EXTRACTED INFORMATION.
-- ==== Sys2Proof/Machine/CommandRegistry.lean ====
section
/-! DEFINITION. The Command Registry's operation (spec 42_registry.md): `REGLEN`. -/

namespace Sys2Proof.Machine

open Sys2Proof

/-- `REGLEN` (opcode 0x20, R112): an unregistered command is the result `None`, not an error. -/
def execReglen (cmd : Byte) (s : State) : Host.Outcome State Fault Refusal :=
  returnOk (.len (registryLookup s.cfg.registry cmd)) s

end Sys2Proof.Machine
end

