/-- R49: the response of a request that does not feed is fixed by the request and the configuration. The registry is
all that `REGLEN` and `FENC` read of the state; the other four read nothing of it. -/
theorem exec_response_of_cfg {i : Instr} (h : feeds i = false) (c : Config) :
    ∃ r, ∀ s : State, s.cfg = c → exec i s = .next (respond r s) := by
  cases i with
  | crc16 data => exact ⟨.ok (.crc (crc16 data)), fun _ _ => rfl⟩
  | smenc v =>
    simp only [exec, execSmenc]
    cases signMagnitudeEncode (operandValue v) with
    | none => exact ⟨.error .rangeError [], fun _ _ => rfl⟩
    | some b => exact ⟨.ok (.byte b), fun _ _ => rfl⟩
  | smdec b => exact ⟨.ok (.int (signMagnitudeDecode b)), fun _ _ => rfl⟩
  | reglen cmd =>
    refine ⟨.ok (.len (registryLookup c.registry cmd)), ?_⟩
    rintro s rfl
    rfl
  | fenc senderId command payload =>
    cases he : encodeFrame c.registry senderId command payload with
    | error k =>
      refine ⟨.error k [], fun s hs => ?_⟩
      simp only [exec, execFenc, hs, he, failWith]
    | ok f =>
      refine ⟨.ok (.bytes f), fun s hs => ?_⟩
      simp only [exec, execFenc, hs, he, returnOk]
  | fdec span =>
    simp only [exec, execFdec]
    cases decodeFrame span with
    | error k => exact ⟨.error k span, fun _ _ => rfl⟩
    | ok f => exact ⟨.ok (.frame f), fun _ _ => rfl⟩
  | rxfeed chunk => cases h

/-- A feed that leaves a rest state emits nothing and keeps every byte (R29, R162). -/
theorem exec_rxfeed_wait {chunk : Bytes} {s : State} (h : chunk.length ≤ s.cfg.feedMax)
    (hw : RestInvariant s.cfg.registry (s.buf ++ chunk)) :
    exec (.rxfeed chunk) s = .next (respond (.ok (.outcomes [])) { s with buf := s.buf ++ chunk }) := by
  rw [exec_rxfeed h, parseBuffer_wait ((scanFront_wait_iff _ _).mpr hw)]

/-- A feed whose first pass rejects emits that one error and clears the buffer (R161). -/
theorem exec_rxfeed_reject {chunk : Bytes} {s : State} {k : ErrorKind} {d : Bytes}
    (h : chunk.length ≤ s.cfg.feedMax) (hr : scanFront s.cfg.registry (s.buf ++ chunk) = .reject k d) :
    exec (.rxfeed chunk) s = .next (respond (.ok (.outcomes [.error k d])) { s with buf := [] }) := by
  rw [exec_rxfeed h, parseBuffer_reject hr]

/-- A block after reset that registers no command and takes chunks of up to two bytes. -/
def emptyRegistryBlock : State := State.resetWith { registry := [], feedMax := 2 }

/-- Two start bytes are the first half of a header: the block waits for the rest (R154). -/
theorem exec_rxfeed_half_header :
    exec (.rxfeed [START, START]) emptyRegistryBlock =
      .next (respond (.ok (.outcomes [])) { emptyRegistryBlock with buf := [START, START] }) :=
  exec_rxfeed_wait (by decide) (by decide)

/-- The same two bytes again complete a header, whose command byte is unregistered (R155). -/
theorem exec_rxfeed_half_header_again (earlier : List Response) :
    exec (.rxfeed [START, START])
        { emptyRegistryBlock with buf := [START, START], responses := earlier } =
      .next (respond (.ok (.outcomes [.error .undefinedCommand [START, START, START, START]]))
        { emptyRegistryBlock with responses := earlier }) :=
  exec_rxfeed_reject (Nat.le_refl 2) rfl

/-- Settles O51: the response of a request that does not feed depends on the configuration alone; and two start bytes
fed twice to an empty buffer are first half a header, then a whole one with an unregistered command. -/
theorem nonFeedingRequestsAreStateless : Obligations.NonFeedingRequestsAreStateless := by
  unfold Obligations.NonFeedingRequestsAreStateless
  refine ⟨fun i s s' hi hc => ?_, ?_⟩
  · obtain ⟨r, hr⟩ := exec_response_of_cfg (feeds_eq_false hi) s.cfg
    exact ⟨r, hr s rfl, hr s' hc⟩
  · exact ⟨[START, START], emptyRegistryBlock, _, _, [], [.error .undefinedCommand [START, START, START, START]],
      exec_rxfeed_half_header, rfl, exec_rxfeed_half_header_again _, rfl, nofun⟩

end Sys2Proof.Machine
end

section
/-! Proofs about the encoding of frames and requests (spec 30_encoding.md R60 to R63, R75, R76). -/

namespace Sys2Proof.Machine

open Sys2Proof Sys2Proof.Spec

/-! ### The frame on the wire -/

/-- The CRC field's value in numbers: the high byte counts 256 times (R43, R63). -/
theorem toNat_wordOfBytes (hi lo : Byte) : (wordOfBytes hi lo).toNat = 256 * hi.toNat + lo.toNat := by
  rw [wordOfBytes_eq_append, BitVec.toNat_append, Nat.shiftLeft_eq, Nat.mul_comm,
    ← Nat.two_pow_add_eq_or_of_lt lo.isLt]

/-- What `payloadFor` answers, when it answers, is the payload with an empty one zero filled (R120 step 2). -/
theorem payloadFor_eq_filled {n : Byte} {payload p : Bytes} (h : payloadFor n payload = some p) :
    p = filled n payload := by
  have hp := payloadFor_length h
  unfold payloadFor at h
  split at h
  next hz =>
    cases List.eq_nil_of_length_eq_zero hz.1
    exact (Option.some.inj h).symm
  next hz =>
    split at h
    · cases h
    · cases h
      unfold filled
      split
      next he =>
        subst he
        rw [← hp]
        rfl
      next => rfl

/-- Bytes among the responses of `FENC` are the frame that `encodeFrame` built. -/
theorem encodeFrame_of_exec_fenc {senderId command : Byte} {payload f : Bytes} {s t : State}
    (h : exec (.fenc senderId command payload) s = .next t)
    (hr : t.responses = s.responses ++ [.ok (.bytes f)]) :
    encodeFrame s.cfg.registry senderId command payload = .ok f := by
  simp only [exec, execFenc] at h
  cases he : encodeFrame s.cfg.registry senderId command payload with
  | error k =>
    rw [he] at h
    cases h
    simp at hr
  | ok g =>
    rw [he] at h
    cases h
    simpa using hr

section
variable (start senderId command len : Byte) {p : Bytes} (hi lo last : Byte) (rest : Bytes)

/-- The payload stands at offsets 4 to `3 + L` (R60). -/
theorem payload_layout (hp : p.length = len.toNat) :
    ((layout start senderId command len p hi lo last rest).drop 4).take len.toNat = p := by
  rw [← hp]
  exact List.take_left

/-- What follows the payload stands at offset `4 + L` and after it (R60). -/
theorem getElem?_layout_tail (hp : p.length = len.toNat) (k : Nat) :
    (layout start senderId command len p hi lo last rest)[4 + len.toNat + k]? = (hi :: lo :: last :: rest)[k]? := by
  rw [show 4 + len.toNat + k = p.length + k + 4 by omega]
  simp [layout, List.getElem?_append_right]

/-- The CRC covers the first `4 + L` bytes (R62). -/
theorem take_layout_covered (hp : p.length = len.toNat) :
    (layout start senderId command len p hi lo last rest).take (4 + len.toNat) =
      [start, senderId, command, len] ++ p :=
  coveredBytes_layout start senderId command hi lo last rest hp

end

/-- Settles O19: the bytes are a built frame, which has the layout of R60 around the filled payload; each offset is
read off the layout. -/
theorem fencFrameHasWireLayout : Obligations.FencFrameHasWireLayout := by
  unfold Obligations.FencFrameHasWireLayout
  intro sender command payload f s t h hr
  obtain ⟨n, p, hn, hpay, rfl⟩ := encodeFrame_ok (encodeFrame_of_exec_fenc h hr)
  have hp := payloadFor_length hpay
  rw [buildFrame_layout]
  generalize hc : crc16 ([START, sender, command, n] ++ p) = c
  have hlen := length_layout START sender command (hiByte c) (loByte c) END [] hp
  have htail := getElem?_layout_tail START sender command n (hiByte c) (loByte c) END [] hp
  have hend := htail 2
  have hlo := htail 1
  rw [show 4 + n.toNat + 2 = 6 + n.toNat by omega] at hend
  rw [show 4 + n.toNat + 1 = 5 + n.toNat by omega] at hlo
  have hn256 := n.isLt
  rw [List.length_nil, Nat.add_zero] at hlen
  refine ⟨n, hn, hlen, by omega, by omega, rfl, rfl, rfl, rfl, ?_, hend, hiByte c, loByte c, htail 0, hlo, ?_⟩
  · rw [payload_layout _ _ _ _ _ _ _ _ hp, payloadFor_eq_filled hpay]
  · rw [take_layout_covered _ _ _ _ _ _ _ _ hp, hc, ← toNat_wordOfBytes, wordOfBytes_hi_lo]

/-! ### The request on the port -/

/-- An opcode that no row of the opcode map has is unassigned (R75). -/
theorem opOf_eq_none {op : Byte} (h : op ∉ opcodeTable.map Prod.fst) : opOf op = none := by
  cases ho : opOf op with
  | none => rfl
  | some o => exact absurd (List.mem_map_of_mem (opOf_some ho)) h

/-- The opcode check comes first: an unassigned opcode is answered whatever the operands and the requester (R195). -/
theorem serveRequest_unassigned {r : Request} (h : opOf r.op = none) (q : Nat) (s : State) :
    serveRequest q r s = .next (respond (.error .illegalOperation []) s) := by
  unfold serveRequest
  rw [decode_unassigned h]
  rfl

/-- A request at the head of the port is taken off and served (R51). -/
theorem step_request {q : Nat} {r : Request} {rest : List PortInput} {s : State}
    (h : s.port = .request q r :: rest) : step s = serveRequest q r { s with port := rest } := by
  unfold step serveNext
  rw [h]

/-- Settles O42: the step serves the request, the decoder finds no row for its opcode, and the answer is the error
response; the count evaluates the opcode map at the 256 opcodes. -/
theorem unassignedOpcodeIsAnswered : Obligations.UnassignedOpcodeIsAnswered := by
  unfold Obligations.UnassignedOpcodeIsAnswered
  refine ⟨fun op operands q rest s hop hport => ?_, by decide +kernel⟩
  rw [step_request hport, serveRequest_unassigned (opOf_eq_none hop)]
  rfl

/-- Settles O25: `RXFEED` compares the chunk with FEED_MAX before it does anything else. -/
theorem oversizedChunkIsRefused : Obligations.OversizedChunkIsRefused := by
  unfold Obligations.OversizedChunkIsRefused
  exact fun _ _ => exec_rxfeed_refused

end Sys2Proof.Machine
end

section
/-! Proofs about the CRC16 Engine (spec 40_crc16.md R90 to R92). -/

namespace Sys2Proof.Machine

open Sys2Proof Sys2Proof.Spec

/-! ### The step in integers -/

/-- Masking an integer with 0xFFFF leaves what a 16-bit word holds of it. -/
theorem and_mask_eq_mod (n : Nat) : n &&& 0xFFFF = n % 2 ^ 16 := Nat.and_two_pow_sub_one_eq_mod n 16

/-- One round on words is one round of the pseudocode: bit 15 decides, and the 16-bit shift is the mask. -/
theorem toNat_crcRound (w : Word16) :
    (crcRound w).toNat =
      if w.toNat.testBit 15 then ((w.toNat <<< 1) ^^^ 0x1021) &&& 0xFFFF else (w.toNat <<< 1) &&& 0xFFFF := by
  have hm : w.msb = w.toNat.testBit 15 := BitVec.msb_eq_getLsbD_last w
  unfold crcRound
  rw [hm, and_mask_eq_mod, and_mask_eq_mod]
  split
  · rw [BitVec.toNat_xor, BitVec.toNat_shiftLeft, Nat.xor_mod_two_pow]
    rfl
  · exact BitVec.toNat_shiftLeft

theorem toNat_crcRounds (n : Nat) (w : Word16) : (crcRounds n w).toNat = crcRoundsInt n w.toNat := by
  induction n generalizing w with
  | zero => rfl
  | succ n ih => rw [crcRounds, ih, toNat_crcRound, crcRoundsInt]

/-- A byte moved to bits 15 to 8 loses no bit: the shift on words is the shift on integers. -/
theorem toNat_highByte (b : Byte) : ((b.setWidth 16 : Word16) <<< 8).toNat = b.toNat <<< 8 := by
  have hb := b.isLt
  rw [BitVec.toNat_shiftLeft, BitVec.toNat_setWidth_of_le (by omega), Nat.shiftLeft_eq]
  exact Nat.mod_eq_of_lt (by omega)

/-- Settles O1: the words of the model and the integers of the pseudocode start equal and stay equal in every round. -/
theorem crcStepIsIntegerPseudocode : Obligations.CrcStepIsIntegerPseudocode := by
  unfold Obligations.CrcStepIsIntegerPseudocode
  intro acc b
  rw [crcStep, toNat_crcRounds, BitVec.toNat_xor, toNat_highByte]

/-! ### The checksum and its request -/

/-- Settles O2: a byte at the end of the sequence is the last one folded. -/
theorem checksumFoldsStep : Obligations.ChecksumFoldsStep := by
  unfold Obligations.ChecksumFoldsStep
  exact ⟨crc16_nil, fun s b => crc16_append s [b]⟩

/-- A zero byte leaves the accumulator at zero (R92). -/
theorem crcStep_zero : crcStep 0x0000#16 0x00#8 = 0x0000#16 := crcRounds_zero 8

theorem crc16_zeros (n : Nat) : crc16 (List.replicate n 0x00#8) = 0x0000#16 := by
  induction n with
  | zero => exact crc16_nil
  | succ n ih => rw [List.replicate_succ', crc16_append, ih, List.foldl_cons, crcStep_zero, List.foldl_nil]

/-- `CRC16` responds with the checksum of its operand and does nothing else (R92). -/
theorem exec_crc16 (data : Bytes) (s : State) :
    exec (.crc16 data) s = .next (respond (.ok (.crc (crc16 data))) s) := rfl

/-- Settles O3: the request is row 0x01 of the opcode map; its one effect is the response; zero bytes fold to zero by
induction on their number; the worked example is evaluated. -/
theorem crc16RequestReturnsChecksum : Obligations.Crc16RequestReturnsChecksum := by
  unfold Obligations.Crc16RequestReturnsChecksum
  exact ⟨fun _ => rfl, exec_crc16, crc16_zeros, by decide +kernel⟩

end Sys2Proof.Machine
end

HOW TO COMPLETE THIS TASK. What is needed is an exact copy of the entries above, from the first line through the line holding "The registry is", with both of those lines kept; please give nothing else.

OUTPUT.
-- ==== Sys2Proof/Machine/CommandRegistry.lean ====
section
/-! DEFINITION. The Command Registry's operation (spec 42_registry.md): `REGLEN`. -/

namespace Sys2Proof.Machine

open Sys2Proof

/-- `REGLEN` (opcode 0x20, R112): an unregistered command is the result `None`, not an error. -/
def execReglen (cmd : Byte) (s : State) : Host.Outcome State Fault Refusal :=
  returnOk (.len (registryLookup s.cfg.registry cmd)) s

end Sys2Proof.Machine
end

/-- R49: the response of a request that does not feed is fixed by the request and the configuration. The registry is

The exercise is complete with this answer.